Time for the Fed to draw the curtain on ‘will they, won’t they’ pantomime, says Stewart Robertson.

Key points

  • Higher US rates are overdue
  • Rate-setters’ dilly-dallying unsettles markets
  • And threatens the Fed’s own credibility
  • Further prevarication risks serious reputational damage

Central banks in the West have eased monetary policy to an unprecedented extent in recent years as they attempt to nurse their economies back to health. Given the extent of the economic downturn that accompanied the financial crisis of 2008 the combined policy response was undoubtedly merited.

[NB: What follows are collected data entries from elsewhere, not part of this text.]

-- ==== Sys2Proof/Machine/Vector.lean ====
section
/-! DEFINITION. The vector tasks (spec/09_vector.md R207 to R234): the fit of a value to W's format, one operation per
task on the elements of a unit, reductions, scans, votes and moves. -/

namespace Sys2Proof.Machine

/-! ### Fitting (R214) -/

/-- An exact value as an integer; a float source never reaches an integer W. -/
def valToInt : Val → Int
  | .fin neg m e => valInt neg (if 0 ≤ e then m * 2 ^ e.toNat else m / 2 ^ (-e).toNat)
  | _ => 0

/-- The integer branch of `fit`: wrap, or saturate under MOD[2]. -/
def fitInt (f : Fmt) (sat : Bool) (v : Int) : Nat × BitVec 6 :=
  if sat && decide (clampInt f v ≠ v) then (unsignedOf (fmtBits f) (clampInt f v), flagSAT)
  else (unsignedOf (fmtBits f) v, 0)

/-- `fit` of R214. -/
def fit (f : Fmt) (mod : Nat) (x : Val) : Nat × BitVec 6 :=
  if fmtIsFloat f then roundVal f (mod % 4) x else fitInt f (decide (4 ≤ mod)) (valToInt x)

/-- A result, its flags added to those of the operation. -/
def withFlags (fl : BitVec 6) (r : Nat × BitVec 6) : Nat × BitVec 6 := (r.1, r.2 ||| fl)

/-- An operation's exact value and its own flags, fitted. -/
def fitWith (f : Fmt) (mod : Nat) (x : Val × BitVec 6) : Nat × BitVec 6 := withFlags x.2 (fit f mod x.1)

/-- An approximation that still has to be rounded once. -/
def roundApprox (f : Fmt) (mode : Nat) (a : Approx) : Nat × BitVec 6 := roundFin f mode a.neg a.m a.e a.sticky

/-- NV if a signalling NaN is read (R18). -/
def snanOf (xs : List Val) : BitVec 6 := if xs.any valSnan then flagNV else 0

/-- The rounding of R28 of a source value. -/
def roundSrc (f : Fmt) (mode : Nat) (x : Val) : Nat × BitVec 6 := withFlags (snanOf [x]) (roundVal f mode x)

/-! ### Operations on values (R217, R218, R29) -/

def subVal (mode : Nat) (x y : Val) : Val × BitVec 6 := addVal mode x (negVal y)

/-- a x b + c, exact. -/
def fmaVal (mode : Nat) (x y z : Val) : Val × BitVec 6 :=
  let p := mulVal x y
  let r := addVal mode p.1 z
  (r.1, p.2 ||| r.2)

def valNeg : Val → Bool
  | .fin neg _ _ => neg
  | .inf neg => neg
  | .nan _ => false

/-- The smaller or larger of two values; -0 is below +0 (R217). -/
def minmaxVal (big : Bool) (x y : Val) : Val :=
  if valIsNan x || valIsNan y then .nan false
  else
    match cmpVal x y with
    | .lt => if big then y else x
    | .gt => if big then x else y
    | .eq => if valNeg x != big then x else y

/-- DIV (R217): a float W. -/
def divBits (f : Fmt) (mode : Nat) (x y : Val) : Nat × BitVec 6 :=
  match x, y with
  | .nan _, _ | _, .nan _ => (canonNaN f, 0)
  | .inf _, .inf _ => (canonNaN f, flagNV)
  | .inf a, .fin b _ _ => roundVal f mode (.inf (a != b))
  | .fin a _ _, .inf b => (signBit f (a != b), 0)
  | .fin a m e, .fin b n g =>
    if n = 0 then
      if m = 0 then (canonNaN f, flagNV) else withFlags flagDZ (roundVal f mode (.inf (a != b)))
    else if m = 0 then (signBit f (a != b), 0)
    else roundApprox f mode (divApprox (a != b) m e n g)

/-- SQRT (R218). -/
def sqrtBits (f : Fmt) (mode : Nat) : Val → Nat × BitVec 6
  | .nan _ => (canonNaN f, 0)
  | .inf neg => if neg then (canonNaN f, flagNV) else roundVal f mode (.inf false)
  | .fin neg m e =>
    if m = 0 then (signBit f neg, 0) else if neg then (canonNaN f, flagNV) else roundApprox f mode (sqrtApprox m e)

/-- RCP (R29). -/
def rcpBits (f : Fmt) (mode : Nat) : Val → Nat × BitVec 6
  | .nan _ => (canonNaN f, 0)
  | .inf neg => (signBit f neg, 0)
  | .fin neg m e =>
    if m = 0 then withFlags flagDZ (roundVal f mode (.inf neg)) else roundApprox f mode (divApprox neg 1 0 m e)

/-- RSQ (R29): RSQ of a zero is an infinity of the zero's sign. -/
def rsqBits (f : Fmt) (mode : Nat) : Val → Nat × BitVec 6
  | .nan _ => (canonNaN f, 0)
  | .inf neg => if neg then (canonNaN f, flagNV) else (signBit f false, 0)
  | .fin neg m e =>
    if m = 0 then withFlags flagDZ (roundVal f mode (.inf neg))
    else if neg then (canonNaN f, flagNV) else roundApprox f mode (rsqApprox m e)

/-- EXP2 (R29). -/
def exp2Bits (f : Fmt) (mode : Nat) : Val → Nat × BitVec 6
  | .nan _ => (canonNaN f, 0)
  | .inf neg => if neg then (signBit f false, 0) else roundVal f mode (.inf false)
  | .fin neg m e => roundApprox f mode (exp2Approx neg m e)

/-- LOG2 (R29). -/
def log2Bits (f : Fmt) (mode : Nat) : Val → Nat × BitVec 6
  | .nan _ => (canonNaN f, 0)
  | .inf neg => if neg then (canonNaN f, flagNV) else roundVal f mode (.inf false)
  | .fin neg m e =>
    if m = 0 then withFlags flagDZ (roundVal f mode (.inf true))
    else if neg then (canonNaN f, flagNV) else roundApprox f mode (log2Approx m e)

/-- a x 2^n (R221). -/
def sclVal (n : Int) : Val → Val
  | .fin neg m e => .fin neg m (e + n)
  | v => v

/-- The conversion of R28 between formats of the numeric class; equal formats move bit for bit (R219). -/
def cvtBits (from_ to_ : Fmt) (mode raw : Nat) : Nat × BitVec 6 :=
  if from_ = to_ then (raw, 0)
  else
    let x := valOfBits from_ raw
    if fmtIsFloat to_ then roundSrc to_ mode x
    else if fmtIsFloat from_ then floatToInt to_ mode x
    else fitInt to_ true (valToInt x)

/-- The conditions of R225. -/
def condHolds (c : Nat) (x y : Val) : Bool :=
  if valIsNan x || valIsNan y then c == 1 || c == 6
  else
    match c, cmpVal x y with
    | 0, .eq | 1, .lt | 1, .gt | 2, .lt | 3, .lt | 3, .eq | 4, .gt | 5, .gt | 5, .eq | 7, _ => true
    | _, _ => false

/-- The carry-less product of two numbers below 2^n (R223). -/
def clmNat (a b : Nat) : Nat → Nat
  | 0 => 0
  | n + 1 => if b / 2 ^ n % 2 = 1 then clmNat a b n ^^^ (a * 2 ^ n) else clmNat a b n

/-! ### Element-wise tasks -/

/-- What a task writes to element i of W: raw bits and flags. -/
abbrev ElemOp := State → Entry → Nat → Nat × BitVec 6

def boxA (e : Entry) : RBox := theBox e.boxes.a
def boxB (e : Entry) : RBox := theBox e.boxes.b
def boxC (e : Entry) : RBox := theBox e.boxes.c
def boxW (e : Entry) : RBox := theBox e.boxes.w

def valA (s : State) (e : Entry) (i : Nat) : Val := boxValue s (boxA e) i
def valB (s : State) (e : Entry) (i : Nat) : Val := boxValue s (boxB e) i
def valC (s : State) (e : Entry) (i : Nat) : Val := boxValue s (boxC e) i
def rawA (s : State) (e : Entry) (i : Nat) : Nat := readElem s (boxA e) i

/-- The second operand of "B or IMM" (R212). -/
def rawBimm (s : State) (e : Entry) (i : Nat) : Nat :=
  match e.boxes.b with
  | some b => readElem s b i
  | none => recImm e.record

def modeOf (e : Entry) : Nat := recMod e.record % 4

/-- One operand. -/
def arith1 (g : Val → Val) : ElemOp := fun s e i =>
  let x := valA s e i
  withFlags (snanOf [x]) (fit (boxFmt s (boxW e)) (recMod e.record) (g x))

/-- Two operands. -/
def arith2 (g : Nat → Val → Val → Val × BitVec 6) : ElemOp := fun s e i =>
  let x := valA s e i
  let y := valB s e i
  withFlags (snanOf [x, y]) (fitWith (boxFmt s (boxW e)) (recMod e.record) (g (modeOf e) x y))

def fmaOp : ElemOp := fun s e i =>
  let x := valA s e i
  let y := valB s e i
  let z := valC s e i
  withFlags (snanOf [x, y, z]) (fitWith (boxFmt s (boxW e)) (recMod e.record) (fmaVal (modeOf e) x y z))

def divOp : ElemOp := fun s e i =>
  let x := valA s e i
  let y := valB s e i
  withFlags (snanOf [x, y]) (divBits (boxFmt s (boxW e)) (modeOf e) x y)

/-- A function of one float. -/
def funcOp (g : Fmt → Nat → Val → Nat × BitVec 6) : ElemOp := fun s e i =>
  let x := valA s e i
  withFlags (snanOf [x]) (g (boxFmt s (boxW e)) (modeOf e) x)

/-- SCL: n is the signed low half word of IMM64. -/
def sclOp : ElemOp := fun s e i =>
  roundSrc (boxFmt s (boxW e)) (modeOf e) (sclVal (signedOf 16 (recImm e.record)) (valA s e i))

def cvtOp : ElemOp := fun s e i => cvtBits (boxFmt s (boxA e)) (boxFmt s (boxW e)) (modeOf e) (rawA s e i)

def qntOp : ElemOp := fun s e i =>
  let h := boxHusk s (boxW e)
  let x := valA s e i
  withFlags (snanOf [x]) (c8Quant (getTab s (hkCtab h)) (hkSb h) (modeOf e) x)

def dqOp : ElemOp := fun s e i => roundVal (boxFmt s (boxW e)) (modeOf e) (valA s e i)

/-- An operation on raw bits of w-bit elements: `g w a b`. -/
def bitOp (g : Nat → Nat → Nat → Nat) : ElemOp := fun s e i =>
  let w := boxBits s (boxW e)
  (g w (rawA s e i) (rawBimm s e i) % 2 ^ w, 0)

def notBits (w a : Nat) : Nat := 2 ^ w - 1 - a % 2 ^ w

/-- SHL, SHR, SRA: the amount is IMM64[5:0]. -/
def shiftOp (g : Nat → Nat → Nat → Nat) : ElemOp := fun s e i =>
  let w := boxBits s (boxW e)
  (g w (rawA s e i) (recImm e.record % 64) % 2 ^ w, 0)

def clmOp : ElemOp := fun s e i =>
  let w := boxBits s (boxW e)
  let p := clmNat (rawA s e i) (rawBimm s e i) w
  (if 4 ≤ recMod e.record then p / 2 ^ w % 2 ^ w else p % 2 ^ w, 0)

/-- POPC and CLZ count on A's own width. -/
def countOp (g : Nat → Nat → Nat) : ElemOp := fun s e i => (g (boxBits s (boxA e)) (rawA s e i), 0)

def clzBits (w a : Nat) : Nat := if a = 0 then w else w - 1 - Nat.log2 a

def cmpOp : ElemOp := fun s e i =>
  let x := valA s e i
  let y := valB s e i
  ((condHolds (recImm e.record) x y).toNat, snanOf [x, y])

def selOp : ElemOp := fun s e i =>
  (if readElem s (boxC e) i = 1 then rawA s e i else readElem s (boxB e) i, 0)

/-- IOTA: base and step are signed 32-bit halves of IMM64 (R229). -/
def iotaOp : ElemOp := fun s e i =>
  fit (boxFmt s (boxW e)) (recMod e.record)
    (intVal (signedOf 32 (recImm e.record) + signedOf 32 (recImm e.record / 2 ^ 32) * (i : Int)))

/-! ### Reductions (R227, R30) -/

/-- op' of R227 on raw bits of W's format. -/
def redOp (f : Fmt) (mod op : Nat) (x y : Nat) : Nat × BitVec 6 :=
  let a := valOfBits f x
  let b := valOfBits f y
  match op with
  | 0 => fitWith f mod (addVal (mod % 4) a b)
  | 1 => fitWith f mod (mulVal a b)
  | 2 => fit f mod (minmaxVal false a b)
  | 3 => fit f mod (minmaxVal true a b)
  | 4 => (x &&& y, 0)
  | 5 => (x ||| y, 0)
  | _ => (x ^^^ y, 0)

/-- fit(x[k]) into W's format; AND, OR and XOR take raw bits. -/
def redElem (s : State) (e : Entry) (i : Nat) : Nat × BitVec 6 :=
  if 4 ≤ recImm e.record then (rawA s e i, 0)
  else
    let x := valA s e i
    withFlags (snanOf [x]) (fit (boxFmt s (boxW e)) (recMod e.record) x)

Indeed some, such as the European Central Bank and Bank of Japan, appear to have more to do. But for others, most notably the US Federal Reserve (Fed), the time has surely come to bite the bullet and take the final steps towards normalising policy.

Higher US interest rates are long overdue. At the start of the year the Fed had been signalling lift-off might come by the summer. But when a string of economic releases suggested the US recovery may have stalled in the first quarter, the central bank used that as an excuse to signal that rates would stay on hold for a while longer.

Then just as it looked as if policymakers could be set to pull the trigger in September with the US economy ticking along nicely, first the Chinese economy began to slow appreciably and then equity markets got jittery. So once again a rate rise was deferred.

Fast forward a month and, with the US equity market having enjoyed its best month in four years in September, the Fed was all of a sudden indicating that a December rate hike was back on the agenda.

While rate-setters’ constant dilly-dallying has kept central-bank watchers fully occupied, it has done little for the credibility of the central bank. For a start, there is little doubt that part of the volatility seen in financial markets in recent months has been down to the lack of clarity over the Fed’s game-plan.

Few ever imagined it would be a straightforward task to wean financial markets off such a potent monetary medicine. But with the US economy still doing relatively well, it makes sense to begin trying.

The economy, at this juncture, can weather a modest increase in interest rates. Furthermore, although higher interest rates will present a headwind for asset prices, the way in which markets have reacted in recent days to the Fed’s volte-face of October 28 suggests any sell-off should prove short-lived.

At the end of the day, the Fed is risking serious reputational damage, which won’t be straightforward to repair, if it prevaricates any longer.